Carlos Araujo

Personal information
- Full name: Carlos Luciano Araujo
- Date of birth: 19 November 1981 (age 44)
- Place of birth: Mendoza, Argentina
- Height: 1.72 m (5 ft 8 in)
- Position: Right-back

Youth career
- Independiente Rivadavia

Senior career*
- Years: Team / Apps / (Gls)
- 2000–2002: Independiente Rivadavia / 23 / (2)
- 2002–2004: Atlético de Rafaela / 72 / (0)
- 2004–2005: Racing Club / 28 / (0)
- 2005–2006: Estudiantes / 15 / (0)
- 2006–2007: Newell's Old Boys / 24 / (2)
- 2007–2008: Olimpo / 24 / (1)
- 2008–2009: Huracán / 35 / (1)
- 2009–2011: AEK Athens / 30 / (0)
- 2011: → Lanús (loan) / 6 / (0)
- 2011–2016: Lanús / 116 / (1)
- 2016–2020: Huracán / 65 / (2)
- 2020–2021: Independiente Rivadavia / 7 / (0)

International career
- 2001–03: Argentina U-20 / 16 / (0)

= Carlos Araujo =

Argentine footballer (born 1981)

Carlos Luciano Araujo (born November 19, 1981) is a retired Argentine football player, who played as a right-back.

==Career==

Araujo started his career with Independiente Rivadavia.

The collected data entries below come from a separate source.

/-- A clock is lost: the reference, a domain's primary PLL, or its standby. -/
def State.clockLost (s : State) (domain : Nat) : State :=
  if domain = 39 then
    let m := s.mark dClockLoss 39 39
    let t := s.detectLog dClockLoss 39 39
    { t with
        aon := { t.aon with refPresent := false }
        err := { t.err with refLoss := some (t.err.refLoss.getD m) } }
  else
    match clockGroup domain with
    | none => s
    | some g =>
      if s.pwr.onStandby.getLsbD domain then s.groupLost g domain
      else
        let s := { s with pwr := { s.pwr with onStandby := s.pwr.onStandby ||| groupBits g } }
        let s := s.detectWithin dClockLoss domain domain 5 1000 0 true
        if 2 ≤ g ∧ g ≤ 9 then s.stopRx (g - 2) else s

/-- The loss of a domain's primary PLL, of its standby, or of the reference. JCLK is never raised. -/
def execClockLoss (domain : Nat) (s : State) : Res :=
  onNum (decide (domain < 40) && decide (domain ≠ 37)) (s.clockLost domain)

/-- The reference returns, where no injection holds it off: the PLLs lock to it again. -/
def execReferenceRestored (s : State) : Res :=
  .next
    (if s.aon.refPresent = true ∨ s.held dClockLoss 39 = true then s
    else
      let t := { s with aon := { s.aon with refPresent := true }, err := { s.err with refLoss := none } }
      match s.err.refLoss with
      | some m => t.recoverMark m 0 0
      | none => t)

/-! ### What resets the device (R380, R394, R436, R443) -/

/-- A detection that resets the device: its record goes to the error log and, before the reset, to the journal. -/
def State.fatal (s : State) (det inst cause : Nat) (hold : Option (BitVec 3)) : State :=
  let t := s.detectLog det inst inst
  t.deviceReset cause t.err.log.getLast? hold

def execReferenceLossTimeout (s : State) : Res :=
  .next (if s.started = true ∧ s.aon.refPresent = false then s.fatal dClockLoss 39 4 none else s)

/-- The offset in m°C or mV that an injection adds to the monitor reading of a row, and to that one alone (R400). -/
def State.offset (s : State) (det inst : Nat) : Int :=
  match s.err.injections.find? fun j => j.touches det inst 0 with
  | some j => j.pattern.toInt
  | none => 0

/-- A reading in eighths of a degree with the offset that an injection adds. -/
def State.heatWith (s : State) (det sensor : Nat) (reading : Int) : Int := reading + s.offset det sensor * 8 / 1000

/-- A junction passes the warning threshold, or falls back below it by more than the hysteresis. -/
def execThermalWarn (sensor : Nat) (reading : Int) (s : State) : Res :=
  onNum (decide (sensor < 29))
    (let warn : Int := s.pwr.warnC.toNat
    let hyst : Int := s.pwr.hystC.toNat
    let on := thas s.aon.warned sensor
    let reading := s.heatWith dThermalWarn sensor reading
    if on = false ∧ warn * 8 < reading then
      let t := s.detectLog dThermalWarn sensor sensor
      { t with aon := { t.aon with warned := tins t.aon.warned sensor () } }
    else
      let t := s.useInjection dThermalWarn sensor sensor
      if on = true ∧ reading < (warn - hyst) * 8 then { t with aon := { t.aon with warned := tdel t.aon.warned sensor } } else t)

/-- A junction above 135 °C for 1 ms: held in reset until every sensor reads 120 °C or less. -/
def execThermalTrip (sensor : Nat) (reading : Int) (s : State) : Res :=
  onNum (decide (sensor < 29))
    (if s.started = true ∧ 135 * 8 < s.heatWith dThermalTrip sensor reading then s.fatal dThermalTrip sensor 2 (some 2)
    else s.useInjection dThermalTrip sensor sensor)

/-- The trip window of a rail in mV (Table 14-1); of VAUX the upper limit alone, and of VDD_LANE_A the nearest mV. -/
def railOut (rail mv : Nat) : Bool :=
  match rail with
  | 0 => decide (3780 < mv)
  | 1 => decide (mv < 665) || decide (840 < mv)
  | 2 => decide (mv < 760) || decide (840 < mv)
  | 3 => decide (mv < 713) || decide (787 < mv)
  | 4 => decide (mv < 855) || decide (945 < mv)
  | 5 => decide (mv < 1140) || decide (1260 < mv)
  | 6 => decide (mv < 1045) || decide (1155 < mv)
  | _ => decide (mv < 760) || decide (840 < mv)

/-- A rail outside its trip window for 1 µs: held in reset until every rail has been in range for 10 ms. -/
def execVoltageOor (rail mv : Nat) (s : State) : Res :=
  onNum (decide (rail < 8))
    (if s.started = true ∧ railOut rail (mv + s.offset dVoltage rail).toNat = true then s.fatal dVoltage rail 3 (some 3)
    else s.useInjection dVoltage rail rail)

end Sys2Proof.Machine
end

He then played for Atlético de Rafaela, with which he won 2002–03 season of the Primera B Nacional (second division), earning promotion to the Primera Division. Subsequently, he played for major Argentine clubs, including Estudiantes de La Plata, Newell's Old Boys and Huracán. After a successful season with Huracán, Araujo decided to take the big step to Europe in the second half of 2009, joining Greek club AEK Athens F.C. Araujo was cited as the "best right back in Argentina" by his former Huracán coach Ángel Cappa, whilst his transfer was described by a journalist as a "key player loss" for Huracán.

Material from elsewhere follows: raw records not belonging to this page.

-- ==== Sys2Proof/Machine/Activation.lean ====
section
/-!
DEFINITION. Activation of epochs: ACTIVATE and EPOCH_ABANDON at level 0 (R354, R355), the two-phase activation of a parish (R420
to R426), and the loss and failover of its manager (R427 to R429).
-/

namespace Sys2Proof.Machine

/-! ### Level 0 (R354, R355) -/

def activateAct (c : Cmd) (s : State) : State × Option Ans :=
  let e := fld (wd c.words 0) 0 16
  let b := wd64 c.words 1 % 2 ^ 48
  if c.level ≠ 0 ∨ e = 0 then fail s stBadParam
  else
    match s.epoch? e with
    | none => fail s stNotFound
    | some x =>
      if x.state ≠ .staging then fail s stBusy
      else if s.time.tooLate b = true ∧ c.strictTime = true then fail s stTimePassed
      else
        let late := s.time.tooLate b
        let thaw := if late then s.time.firstFree else b
        let t := s.setEpoch e fun x => { x with state := .scheduled, thaw := BitVec.ofNat 48 thaw }
        (t, some { words := wordsOf thaw 2, late := late })

def execActivate (c : Cmd) (s : State) : Res := .next (runCmd 0x0107 c s (activateAct c))

/-- EPOCH_ABANDON at level 0. -/
def abandonHere (e : Nat) (s : State) : State × Option Ans :=
  match s.epoch? e with
  | none => fail s stNotFound
  | some x =>
    match x.state with
    | .idle => fail s stNotFound
    | .cleaning => fail s stTimePassed
    | .staging => done (s.abandonEpoch e 0)
    | .scheduled =>
      if x.prepared then fail s stBusy
      else if s.time.tooLate x.thaw.toNat then fail s stTimePassed
      else done (s.abandonEpoch e 0)

/-! ### The vote of one participant (R421) -/

/-- The segment and the bitmap that hold the device alone. -/
def State.ownBit (s : State) : Nat × BitVec 4096 :=
  (s.parish.device.toNat / 4096, BitVec.ofNat 4096 (2 ^ (s.parish.device.toNat % 4096)))

/-- Adds bits to a segment of votes. -/
def addBits (t : Tab (BitVec 4096)) (seg : Nat) (b : BitVec 4096) : Tab (BitVec 4096) := tins t seg (tget t seg 0 ||| b)

/-- The device votes on an epoch: true when it is prepared, and then it holds the epoch SCHEDULED with THAW_BEAT 0. -/
def State.castVote (s : State) (e : Nat) (gen : BitVec 8) : State × Bool :=
  let free := match s.epoch? e with | some x => decide (x.state = .staging) | none => true
  let timed := decide (s.time.state = .locked) || decide (s.time.state = .holdover)
  if free && timed && decide (gen = s.time.bellGen) then
    let hold (x : Epoch) : Epoch := { x with state := .scheduled, thaw := 0, prepared := true, committed := none }
    match s.epoch? e with
    | some _ => (s.setEpoch e hold, true)
    | none =>
      let x : Epoch := hold { epoch := BitVec.ofNat 16 e, state := .idle, slot := none }
      ({ s with cif := { s.cif with epochs := s.cif.epochs ++ [x] } }, true)
  else (s, false)

/-- A participant meets a PREPARE, which its epoch and deadline name, for the first time: it votes once, a relay passes it down and
gathers its subtree's votes. (DEDUCED: log entry 197.) -/
def State.meetPrepare (s : State) (e : Nat) (deadline : BitVec 48) (gen : BitVec 8) : State :=
  if s.parish.voted = some (BitVec.ofNat 16 e, deadline) ∨ s.parish.role = roleManager then s
  else
    let x := s.castVote e gen
    let s := { x.1 with parish := { x.1.parish with
      seenPrepare := some (BitVec.ofNat 16 e), voted := some (BitVec.ofNat 16 e, deadline) } }
    let own := s.ownBit
    if s.parish.role = roleRelay then
      let a : Activation :=
        { epoch := BitVec.ofNat 16 e, beat := 0, deadline := deadline
          prepared := if x.2 then [own] else [], refused := if x.2 then [] else [own] }
      ((s.sendDown rwPrepare (netBytes e 2 ++ netBytes deadline.toNat 6)).setAct (some a)).relayCheck
    else s.sendUp rwVote (votePayload e own.1 (!x.2) own.2)

/-! ### The decision at the manager (R423, R424) -/

def Activation.missing (a : Activation) (seg : Nat) : BitVec 4096 := tget a.participants seg 0 &&& ~~~ tget a.prepared seg 0

def segSum (f : Nat → BitVec 4096) : Nat := ((List.range 4).map fun g => popCount (f g)).foldl (· + ·) 0

def Activation.notPrepared (a : Activation) : Nat := segSum a.missing

def Activation.refusals (a : Activation) : Nat := segSum fun g => tget a.participants g 0 &&& tget a.refused g 0

/-- The lowest device number not prepared; 0 where every participant is. -/
def Activation.lowest (a : Activation) : Nat :=
  (((List.range 4).findSome? fun g => ((List.range 4096).find? fun i => (a.missing g).getLsbD i).map fun i => 4096 * g + i)).getD 0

Araujo signed a 3-year contract with AEK Athens on August 18, 2009. AEK signed Araujo as a free agent. Araujo was the fifth Argentine AEK Athens player for the 2009–10 season, the others being Sebastián Saja, Ignacio Scocco, Nicolás Bianchi Arce and Ismael Blanco. Although good performances in Greece and Europe, Araujo had to return to Argentina due to a sudden family issue in July 2010. Ηe left AEK Athens after the conflicts between him and the team were close to lead to court. He was loaned the remaining year of his contract in Lanus having previously denied a loan offer from Independiente Rivadavia despite pressure from AEK Athens.

On December 23, 2010, Araujo returned to Argentina, joining Lanús.